Vous désirez, monsieur, un secours modique pour les Sirven : le puis-je refuser ? me louerez-vous de cette action ? y a-t-il de quoi ? En partant de là, je vous avoue que j’aimerais mieux qu’on ignorât ma lettre de change. Si cependant vous pensez que mon nom, tout peu harmonieux qu’il est, fera du bien à ces victimes de l’esprit de persécution, je m’en remets à votre prévoyance, et vous me nommerez, pourvu seulement que cela même ne leur nuise pas. J’ai mes raisons pour le croire.

La mésaventure avec l’évoque de Rostow a été traitée publiquement, et vous en pouvez communiquer, monsieur, le mémoire à votre gré, comme une pièce authentique que vous tenez d’une voie irrévocable.

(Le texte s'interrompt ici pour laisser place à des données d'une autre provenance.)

-- ==== Sys2Proof/Laws/Memory.lean ====
section
/-! SUPPORT. What the operations over the buffer can do: reading after writing, the canonical form and the RowSet
kept by every operation, and equality of canonical buffers by their bytes. -/

namespace Sys2Proof.Machine

/-! ### Keys -/

theorem rowKey_div {r i : Nat} (h : i < rowStride) : rowKey r i / rowStride = r := by
  unfold rowKey rowStride at *; omega

theorem rowKey_mod {r i : Nat} (h : i < rowStride) : rowKey r i % rowStride = i := by
  unfold rowKey rowStride at *; omega

/-- Distinct places of the RowSet have distinct keys. -/
theorem rowKey_inj {r i r' i' : Nat} (h : i < rowStride) (h' : i' < rowStride) :
    rowKey r i = rowKey r' i' ↔ r = r' ∧ i = i' := by
  unfold rowKey rowStride at *; omega

theorem rowBytes_le_stride {c : Cfg} (h : c.Valid) : c.rowBytes < rowStride := by
  have := h.1.2.2.2
  unfold Cfg.rowBytes rowStride; omega

/-! ### One byte -/

@[simp] theorem read_nil (a : Nat) : Memory.read [] a = Config.unwrittenByte := rfl

theorem read_cons (b : Nat) (w : Byte) (m : Memory) (a : Nat) :
    Memory.read ((b, w) :: m) a = if a = b then w else Memory.read m a := rfl

theorem wf_tail {x : Host.Cell} {m : Memory} (h : Memory.wf (x :: m)) : Memory.wf m :=
  ⟨(List.pairwise_cons.mp h.1).2, fun y hy => h.2 y (List.mem_cons_of_mem x hy)⟩

/-- A key below every listed one reads as unwritten. -/
theorem read_of_lt_all {m : Memory} {a : Nat} (h : ∀ x ∈ m, a < x.1) : m.read a = Config.unwrittenByte := by
  induction m with
  | nil => rfl
  | cons x m ih =>
    have hx := h x List.mem_cons_self
    rw [read_cons, if_neg (by omega)]
    exact ih fun y hy => h y (List.mem_cons_of_mem x hy)

theorem wf_head_lt {x : Host.Cell} {m : Memory} (h : Memory.wf (x :: m)) : ∀ y ∈ m, x.1 < y.1 :=
  (List.pairwise_cons.mp h.1).1

/-- A write leaves every other byte alone. -/
theorem read_write_ne {a x : Nat} (v : Byte) (h : x ≠ a) (m : Memory) : (m.write a v).read x = m.read x := by
  induction m with
  | nil => unfold Memory.write; split <;> simp [read_cons, h]
  | cons c m ih =>
    obtain ⟨b, w⟩ := c
    unfold Memory.write
    split
    · split <;> simp [read_cons, h]
    · split
      · next hab => subst hab; split <;> simp [read_cons, h]
      · simp [read_cons, ih]

/-- A read of the byte just written gives the value written. -/
theorem read_write_same {m : Memory} (hm : m.wf) (a : Nat) (v : Byte) : (m.write a v).read a = v := by
  induction m with
  | nil => unfold Memory.write; split <;> simp_all [read_cons]
  | cons c m ih =>
    obtain ⟨b, w⟩ := c
    have hlt := wf_head_lt hm
    unfold Memory.write
    split
    · next hab =>
      split
      · next hv =>
        rw [hv]
        refine read_of_lt_all fun x hx => ?_
        rcases List.mem_cons.mp hx with rfl | hx
        · exact hab
        · exact Nat.lt_trans hab (hlt x hx)
      · simp [read_cons]
    · split
      · next hab =>
        subst hab
        split
        · next hv => rw [hv]; exact read_of_lt_all hlt
        · simp [read_cons]
      · next hab => simp [read_cons, hab, ih (wf_tail hm)]

theorem read_write {m : Memory} (hm : m.wf) (a x : Nat) (v : Byte) :
    (m.write a v).read x = if x = a then v else m.read x := by
  split
  · next h => rw [h, read_write_same hm]
  · next h => exact read_write_ne v h m

/-- What a write can list. -/
theorem mem_write {m : Memory} {a : Nat} {v : Byte} {x : Host.Cell} (h : x ∈ m.write a v) :
    (x = (a, v) ∧ v ≠ Config.unwrittenByte) ∨ x ∈ m := by
  induction m with
  | nil =>
    unfold Memory.write at h
    split at h
    · simp at h
    · simp at h; exact .inl ⟨h, by assumption⟩
  | cons c m ih =>
    obtain ⟨b, w⟩ := c
    unfold Memory.write at h
    split at h
    · split at h
      · exact .inr h
      · rcases List.mem_cons.mp h with rfl | h
        · exact .inl ⟨rfl, by assumption⟩
        · exact .inr h
    · split at h
      · split at h
        · exact .inr (List.mem_cons_of_mem _ h)
        · rcases List.mem_cons.mp h with rfl | h
          · exact .inl ⟨rfl, by assumption⟩
          · exact .inr (List.mem_cons_of_mem _ h)
      · rcases List.mem_cons.mp h with rfl | h
        · exact .inr List.mem_cons_self
        · exact (ih h).imp id (List.mem_cons_of_mem _)

/-- A write keeps the canonical form. -/
theorem write_wf {m : Memory} (hm : m.wf) (a : Nat) (v : Byte) : (m.write a v).wf := by
  refine ⟨?_, fun x hx => ?_⟩
  · induction m with
    | nil => unfold Memory.write; split <;> simp
    | cons c m ih =>
      obtain ⟨b, w⟩ := c
      have hlt := wf_head_lt hm
      unfold Memory.write
      split
      · next hab =>
        split
        · exact hm.1
        · refine List.pairwise_cons.mpr ⟨fun x hx => ?_, hm.1⟩
          rcases List.mem_cons.mp hx with rfl | hx
          · exact hab
          · exact Nat.lt_trans hab (hlt x hx)
      · split
        · next hab =>
          subst hab
          split
          · exact (wf_tail hm).1
          · exact List.pairwise_cons.mpr ⟨hlt, (wf_tail hm).1⟩
        · refine List.pairwise_cons.mpr ⟨fun x hx => ?_, ih (wf_tail hm)⟩
          rcases mem_write hx with ⟨rfl, -⟩ | hx
          · simp only; omega
          · exact hlt x hx
  · rcases mem_write hx with ⟨rfl, hv⟩ | hx
    · exact hv
    · exact hm.2 x hx

theorem write_inRowSet {c : Cfg} {m : Memory} (hm : m.inRowSet c) {r i : Nat} (hr : r < c.rowCount)
    (hi : i < c.rowBytes) (hs : c.rowBytes < rowStride) (v : Byte) : (m.write (rowKey r i) v).inRowSet c := by
  intro x hx
  rcases mem_write hx with ⟨rfl, -⟩ | hx
  · have hi' : i < rowStride := Nat.lt_trans hi hs
    simp only [rowKey_div hi', rowKey_mod hi']
    exact ⟨hr, hi⟩
  · exact hm x hx

/-- Canonical buffers that read alike are equal. -/
theorem eq_of_read_eq {m m' : Memory} (hm : m.wf) (hm' : m'.wf) (h : ∀ a, m.read a = m'.read a) : m = m' := by
  induction m generalizing m' with
  | nil =>
    cases m' with
    | nil => rfl
    | cons y m' =>
      have := h y.1
      rw [read_nil, read_cons y.1 y.2, if_pos rfl] at this
      exact absurd this.symm (hm'.2 y List.mem_cons_self)
  | cons x m ih =>
    have hx := h x.1
    rw [read_cons x.1 x.2, if_pos rfl] at hx
    cases m' with
    | nil => exact absurd hx (hm.2 x List.mem_cons_self)
    | cons y m' =>
      have hy := h y.1
      rw [read_cons y.1 y.2 m', if_pos rfl] at hy
      have hkey : x.1 = y.1 := by
        rcases Nat.lt_trichotomy x.1 y.1 with hlt | heq | hgt
        · refine absurd ?_ (hm.2 x List.mem_cons_self)
          rw [hx]
          refine read_of_lt_all fun z hz => ?_
          rcases List.mem_cons.mp hz with rfl | hz
          · exact hlt
          · exact Nat.lt_trans hlt (wf_head_lt hm' z hz)
        · exact heq
        · refine absurd ?_ (hm'.2 y List.mem_cons_self)
          rw [← hy]
          refine read_of_lt_all fun z hz => ?_
          rcases List.mem_cons.mp hz with rfl | hz
          · exact hgt
          · exact Nat.lt_trans hgt (wf_head_lt hm z hz)
      have hval : x.2 = y.2 := by rw [hx, hkey, read_cons y.1 y.2, if_pos rfl]
      have hxy : x = y := Prod.ext hkey hval
      subst hxy
      congr 1
      refine ih (wf_tail hm) (wf_tail hm') fun a => ?_
      by_cases ha : a = x.1
      · subst ha
        rw [read_of_lt_all (wf_head_lt hm), read_of_lt_all (wf_head_lt hm')]
      · have := h a
        rwa [read_cons x.1 x.2, read_cons x.1 x.2, if_neg ha, if_neg ha] at this

/-! ### Bytes of rows -/

/-- Reading a byte of the RowSet after storing one. -/
theorem memRead1_memWrite1 {m : Memory} (hm : m.wf) {r i r' i' : Nat} (hi : i < rowStride) (hi' : i' < rowStride)
    (v : Byte) : memRead1 (memWrite1 m r i v) r' i' = if r' = r ∧ i' = i then v else memRead1 m r' i' := by
  unfold memRead1 memWrite1
  rw [read_write hm]
  simp only [rowKey_inj hi' hi]

theorem memWrite1_wf {m : Memory} (hm : m.wf) (r i : Nat) (v : Byte) : (memWrite1 m r i v).wf := write_wf hm _ _

theorem memWrite2_wf {m : Memory} (hm : m.wf) (r i : Nat) (v : BitVec 16) : (memWrite2 m r i v).wf :=
  write_wf (write_wf hm _ _) _ _

theorem writeChannel_wf {m : Memory} (hm : m.wf) (c : Cfg) (r ch : Nat) (v : Gray) : (writeChannel c m r ch v).wf :=
  memWrite2_wf hm _ _ _

/-- Reading a byte of the RowSet after storing two. -/
theorem memRead1_memWrite2 {m : Memory} (hm : m.wf) {r i r' i' : Nat} (hi : i + 1 < rowStride) (hi' : i' < rowStride)
    (v : BitVec 16) : memRead1 (memWrite2 m r i v) r' i' =
      if r' = r ∧ i' = i then v.extractLsb' 8 8 else if r' = r ∧ i' = i + 1 then v.extractLsb' 0 8
      else memRead1 m r' i' := by
  unfold memWrite2
  rw [memRead1_memWrite1 (memWrite1_wf hm _ _ _) hi hi', memRead1_memWrite1 hm (by omega) hi']
  split_ifs <;> first | rfl | omega

theorem fillRow_wf {m : Memory} (hm : m.wf) (r : Nat) (f : Nat → Byte) (n : Nat) : (fillRow m r f n).wf := by
  induction n with
  | zero => exact hm
  | succ n ih => exact write_wf ih _ _

theorem fillRows_wf {m : Memory} (hm : m.wf) (f : Nat → Byte) (n k : Nat) : (fillRows m f n k).wf := by
  induction k with
  | zero => exact hm
  | succ k ih => exact fillRow_wf ih _ _ _

/-- What a filled row reads as. -/
theorem memRead1_fillRow {m : Memory} (hm : m.wf) {r n r' i' : Nat} (f : Nat → Byte) (hn : n ≤ rowStride)
    (hi' : i' < rowStride) :
    memRead1 (fillRow m r f n) r' i' = if r' = r ∧ i' < n then f i' else memRead1 m r' i' := by
  induction n with
  | zero => simp [fillRow]
  | succ n ih =>
    rw [fillRow, memRead1_memWrite1 (fillRow_wf hm _ _ _) (by omega) hi', ih (by omega)]
    split_ifs with h1 h2 h3
    · rw [h1.2]
    · omega
    · rfl
    · omega
    · omega
    · rfl

/-- What the filled rows read as. -/
theorem memRead1_fillRows {m : Memory} (hm : m.wf) {n k r' i' : Nat} (f : Nat → Byte) (hn : n ≤ rowStride)
    (hi' : i' < rowStride) :
    memRead1 (fillRows m f n k) r' i' = if r' < k ∧ i' < n then f i' else memRead1 m r' i' := by
  induction k with
  | zero => simp [fillRows]
  | succ k ih =>
    rw [fillRows, memRead1_fillRow (fillRows_wf hm _ _ _) f hn hi', ih]
    split_ifs <;> first | rfl | omega

theorem fillRow_inRowSet {c : Cfg} {m : Memory} (hm : m.inRowSet c) (hs : c.rowBytes < rowStride) {r : Nat}
    (hr : r < c.rowCount) (f : Nat → Byte) {n : Nat} (hn : n ≤ c.rowBytes) : (fillRow m r f n).inRowSet c := by
  induction n with
  | zero => exact hm
  | succ n ih => exact write_inRowSet (ih (by omega)) hr (by omega) hs _

theorem fillRows_inRowSet {c : Cfg} {m : Memory} (hm : m.inRowSet c) (hs : c.rowBytes < rowStride)
    (f : Nat → Byte) {n k : Nat} (hn : n ≤ c.rowBytes) (hk : k ≤ c.rowCount) : (fillRows m f n k).inRowSet c := by
  induction k with
  | zero => exact hm
  | succ k ih => exact fillRow_inRowSet (ih (by omega)) hs (by omega) f hn

/-! ### Channels -/

/-- The two bytes of a channel lie inside its row (R44). -/
theorem bytePos_lt {c : Cfg} {ch : Nat} (h : ch < c.nCh) : bytePos c ch + 1 < c.rowBytes := by
  unfold bytePos chanIdx Cfg.nCh Cfg.rowBytes at *
  omega

theorem writeChannel_inRowSet {c : Cfg} {m : Memory} (hm : m.inRowSet c) (hs : c.rowBytes < rowStride) {r ch : Nat}
    (hr : r < c.rowCount) (hc : ch < c.nCh) (v : Gray) : (writeChannel c m r ch v).inRowSet c :=
  have hb := bytePos_lt hc
  write_inRowSet (write_inRowSet hm hr (by omega) hs _) hr hb hs _

/-- Bit `i` of two fields side by side, the widths written out as the operand forms use them. -/
theorem getLsbD_append_4_12 (x : BitVec 4) (v : BitVec 12) (i : Nat) :
    BitVec.getLsbD (x ++ v : BitVec 16) i = if i < 12 then v.getLsbD i else x.getLsbD (i - 12) := by
  exact BitVec.getLsbD_append.trans (by split <;> simp_all)

theorem getLsbD_append_12_4 (v : BitVec 12) (x : BitVec 4) (i : Nat) :
    BitVec.getLsbD (v ++ x : BitVec 16) i = if i < 4 then x.getLsbD i else v.getLsbD (i - 4) := by
  exact BitVec.getLsbD_append.trans (by split <;> simp_all)

theorem getLsbD_append_8_8 (x y : BitVec 8) (i : Nat) :
    BitVec.getLsbD (x ++ y : BitVec 16) i = if i < 8 then y.getLsbD i else x.getLsbD (i - 8) := by
  exact BitVec.getLsbD_append.trans (by split <;> simp_all)

/-- What a window gives back after a value was put into it. -/
theorem windowValue_windowInsert (mid : Bool) (w : BitVec 16) (v : Gray) :
    windowValue mid (windowInsert mid w v) = v := by
  apply BitVec.eq_of_getLsbD_eq
  intro i hi
  cases mid <;>
    simp [windowValue, windowInsert, getLsbD_append_4_12, getLsbD_append_12_4, hi]

/-- Every bit of the window that is not the channel's keeps its value (R85). -/
theorem windowInsert_keeps (mid : Bool) (w : BitVec 16) (v : Gray) (i : Nat) (hi : i < 16)
    (h : if mid then 12 ≤ i else i < 4) : (windowInsert mid w v).getLsbD i = w.getLsbD i := by
  cases mid
  · simp at h
    simp [windowInsert, getLsbD_append_12_4, h]
  · simp at h
    simp [windowInsert, getLsbD_append_4_12, h, show ¬ i < 12 by omega]
    omega

end Sys2Proof.Machine
end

J’ai lu avec beaucoup d’attention l’imprimé qui accompagnait votre lettre. Il est bien difficile de réduire les principes qu’il contient en pratique. Malheureusement le grand nombre y sera longtemps opposé. Il est cependant possible d’émousser la pointe des opinions qui mènent à la destruction des humains. Voici mot à mot ce que j’ai mis, entre autres, à ce sujet, dans une instruction pour un comité qui refondra nos lois[2] :

« Dans un grand empire qui étend sa domination sur autant de peuples divers qu’il y a de différentes croyances parmi les hommes, la faute la plus nuisible au repos et à la tranquillité de ses citoyens serait l’intolérance de leurs différentes religions. Il n’y a même qu’une sage tolérance également avouée de la religion orthodoxe et de la politique qui puisse ramener toutes ces brebis égarées à la vraie croyance. La persécution irrite les esprits ; la tolérance les adoucit et les rend moins obstinés, en étouffant ces disputes contraires au repos de l’État et à l’union des citoyens. »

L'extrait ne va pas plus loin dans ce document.